According to Trump, the Iranian general was imminently to unleash death and destruction on US citizens and troops. If that is true, then we should expect to see it happen, because any such imminently planned action would go ahead without him. It would, already, have been passed into the hands of local commanders to execute. I doubt we will, in fact, see any such action, because its doubtful any such large-scale action was actually planned. Indeed, despite all of the bluff and bluster from the Iranian mullahs, nor are we likely to see any large-scale response from them to the US action. The Iranian regime knows that, although it could cause much greater damage to the US than it suffered from the 2003 war in Iraq, when it comes to it, Iran is in no place to defeat, or win, a war against the US.
The Iranian regime will respond in the way it was already doing, via asymmetric responses, and by utilising its proxies in Iraq, Syria, Lebanon, and Yemen. Trump, in addition to distracting from his own current political plight, also no doubt thinks that the potential of an external threat, and of talking up war, may act to rally US citizens around the flag, to bolster his own electoral prospects later in the year. But, that is not likely. A majority of US voters hate Trump; they are likely to see this action both for what it is, and for yet another example of a moronic President who has no understanding of global politics, and who, by this action, has, if anything, both undermined the US position in the world, and put US interests in jeopardy.
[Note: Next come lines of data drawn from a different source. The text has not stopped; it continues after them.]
/-- Settles O37: a step that retires leaves the run-state that its byte at `pc` tells, and a fault enters FAULTED. -/
theorem runStateTransitions : Obligations.RunStateTransitions := by
  refine ⟨rfl, fun map hmap => ⟨fun s t h => ⟨(stepWith_next_iff.1 h).1, fun hne => ?_, fun heq => ?_⟩,
    fun s t c n h => ?_, fun s hrun t h => hrun (stepWith_next_iff.1 h).1⟩⟩
  · rw [stepWith_next_run hmap h, if_neg hne]
  · rw [stepWith_next_run hmap h, if_pos heq]
  · obtain ⟨hrun, rfl⟩ := stepWith_raised h
    exact ⟨hrun, rfl⟩

/-! ### The illegal opcodes: 30_encoding.md R87 -/

section Illegal

variable {map : OpcodeMap}

/-- Of the two formats without operands HLT alone does not set the program counter. -/
theorem eq_hlt_of_operandCount_of_setsPc (m : Mnemonic) : m.operandCount = 0 → m.setsPc = false → m = .hlt := by
  cases m <;> decide

/-- 0x00 has the count and the `setpc` bit of HLT alone, whose value is 0x01. -/
theorem admissible_ne_zero (hmap : map.Admissible) (m : Mnemonic) : map m ≠ 0x00 := by
  intro h
  have hcount : m.operandCount = 0 := by rw [← hmap.count, h]; rfl
  have hsetsPc : m.setsPc = false := by rw [← hmap.setsPc, h]; rfl
  rw [eq_hlt_of_operandCount_of_setsPc m hcount hsetsPc, hmap.hlt] at h
  exact absurd h (by decide)

/-- No instruction has three operands. -/
theorem admissible_ne_of_count_eq_three (hmap : map.Admissible) {ir : Byte} (hir : opcodeCount ir = 3)
    (m : Mnemonic) : map m ≠ ir := by
  rintro rfl
  have hle := m.operandCount_le_two
  rw [hmap.count] at hir
  omega

/-- The numbers of the bytes that select an instruction are those of the 24 values of the map. -/
theorem filter_lookup_isSome_perm (hmap : map.Admissible) :
    ((List.range 256).filter (fun n => (map.lookup (BitVec.ofNat 8 n)).isSome)).Perm
      (Mnemonic.all.map (fun m => (map m).toNat)) := by
  have hvalues : (Mnemonic.all.map (fun m => (map m).toNat)).Nodup :=
    List.Nodup.map (fun m n h => hmap.injective m n (BitVec.eq_of_toNat_eq h)) (by decide)
  refine (List.perm_ext_iff_of_nodup (List.nodup_range.filter _) hvalues).2 fun n => ?_
  simp only [List.mem_filter, List.mem_range, Option.isSome_iff_exists, OpcodeMap.lookup_some_iff hmap.injective,
    List.mem_map]
  constructor
  · rintro ⟨hn, m, hm⟩
    exact ⟨m, m.mem_all, by rw [hm, BitVec.toNat_ofNat, Nat.mod_eq_of_lt hn]⟩
  · rintro ⟨m, -, rfl⟩
    exact ⟨(map m).isLt, m, by rw [BitVec.ofNat_toNat, BitVec.setWidth_eq]⟩

/-- Of the 256 values 24 select an instruction, so 232 select none. -/
theorem length_filter_lookup_isNone (hmap : map.Admissible) :
    ((List.range 256).filter (fun n => (map.lookup (BitVec.ofNat 8 n)).isNone)).length = 232 := by
  have hsplit := List.length_eq_length_filter_add (l := List.range 256)
    (fun n => (map.lookup (BitVec.ofNat 8 n)).isSome)
  have hsome := (filter_lookup_isSome_perm hmap).length_eq
  rw [List.length_map, show Mnemonic.all.length = 24 from rfl] at hsome
  simp only [Option.not_isSome, List.length_range, hsome] at hsplit
  omega

end Illegal

/-- Settles O3: the lookup alone rejects, and the map's values are 24 of the 256. -/
theorem illegalOpcodesAreTheOther232 : Obligations.IllegalOpcodesAreTheOther232 := by
  refine fun map hmap => ⟨fun ir a b => ?_, fun m a b => ⟨_, selects_withOperands m map hmap a b⟩,
    admissible_ne_zero hmap, fun _ => admissible_ne_of_count_eq_three hmap, length_filter_lookup_isNone hmap,
    fun s ir hrun hpc hir hillegal => ?_⟩
  · rw [decodeWith_error_iff, and_iff_left rfl, OpcodeMap.lookup_none_iff]
  · subst hir
    exact stepWith_of_illegal hrun hpc hillegal

end Sys2Proof.Machine
end

section
/-!
PROOFS. The checks of a step in their fixed order (60_exceptions.md R202, R208), and the obligations
HandlersCheckTheirRegisterOperands, StepRaisesTheFirstFailingCheck and OnlyTheListedFaultsOccur.
-/

namespace Sys2Proof.Machine

open Sys2Proof.Claims

/-! ### The checks of a handler -/

/-- The first of some operand bytes that names no register (42_alu.md R158). -/
def firstLarge (operands : List Byte) : Option Byte := operands.find? (fun x => decide (7 < x.toNat))

theorem firstLarge_cons_of_lt {a : Byte} (h : 7 < a.toNat) (rest : List Byte) : firstLarge (a :: rest) = some a :=
  List.find?_cons_of_pos (by simpa using h)

theorem firstLarge_cons_of_not_lt {a : Byte} (h : ¬ 7 < a.toNat) (rest : List Byte) :
    firstLarge (a :: rest) = firstLarge rest :=
  List.find?_cons_of_neg (by simpa using h)

/-- The outcome `o` is the fault of the first of the operands that names no register, and is as `completes` says when
every one names a register. -/
structure Checked (operands : List Byte) (s : State) (completes : Result → Prop) (o : Result) : Prop where
  fault : ∀ x, firstLarge operands = some x → o = faultOf s .outOfRangeAddress x.toNat
  completes : firstLarge operands = none → completes o

section Checks

variable {operands : List Byte} {i : Instr} {s : State} {completes : Result → Prop} {a b : Byte}

/-- With no operand left to check the outcome is that of the rest of the handler. -/
theorem checked_nil {o : Result} (h : completes o) : Checked [] s completes o := ⟨nofun, fun _ => h⟩

/-- A register check in front of a handler puts its operand before the handler's own. -/
theorem checked_regIndex {k : Fin 8 → Attempt State}
    (h : ∀ d : Fin 8, a.toNat = d.val → Checked operands s completes (settle s (k d))) :
    Checked (a :: operands) s completes (settle s (regIndex a >>= k)) := by
  by_cases ha : 7 < a.toNat
  · refine ⟨fun x hx => ?_, fun hnone => ?_⟩
    · rw [firstLarge_cons_of_lt ha, Option.some.injEq] at hx
      rw [← hx, settle_regIndex_of_large ha]
    · rw [firstLarge_cons_of_lt ha] at hnone
      cases hnone
  · have hd : regIndex a = .ok ⟨a.toNat, by omega⟩ := regIndex_of_val rfl
    obtain ⟨hfault, hcompletes⟩ := h ⟨a.toNat, by omega⟩ rfl
    rw [hd, attempt_ok_bind]
    exact ⟨fun x hx => hfault x (firstLarge_cons_of_not_lt ha operands ▸ hx),
      fun hnone => hcompletes (firstLarge_cons_of_not_lt ha operands ▸ hnone)⟩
The EU, which is increasingly distancing itself from the US, as its own interests diverge from those of the US, has not backed Trump's actions. It is likely to put further pressure on EU states to consider their relation to the US and NATO, having already diverged from the US over Trump's withdrawal from the Iran Nuclear Treaty. The EU, particularly its most important member, Germany, has significant interest in maintaining supplies of oil and gas, both from Russia, and from the Middle East, whereas the US has become a net exporter of both oil and gas, as a result of the development of shale. The US also has access to oil and gas from Venezuela, Mexico, Canada etc. Trump in pursuing his "America First" strategy, therefore, is necessarily speeding up the divergence of US and EU interests, and the division of them into huge competing geo-strategic as well as politico-economic blocs.
That reality is seen by the Democrats and their supporters. Trump's opponents in the US are, then, not likely to be won over by his warmongering against Iran, especially given that he is seen as having engaged in it recklessly, and without any kind of plan, much as he does with any of his actions and ventures. At the same time, Trump's core base is not likely to be impressed by such action. Trump made a big play of opposing the actions of Bush and Obama of becoming embroiled in global conflicts, particularly in the Middle East. The Libertarians in the Republican Party pride themselves on their commitment to US isolationism and refusal to get involved in foreign wars. A lot of those in the rust-belts, who voted for Trump, also did so on the basis of not spending money and US lives in such wars. Now Trump is on the verge of doing exactly what Bush and Obama did before him.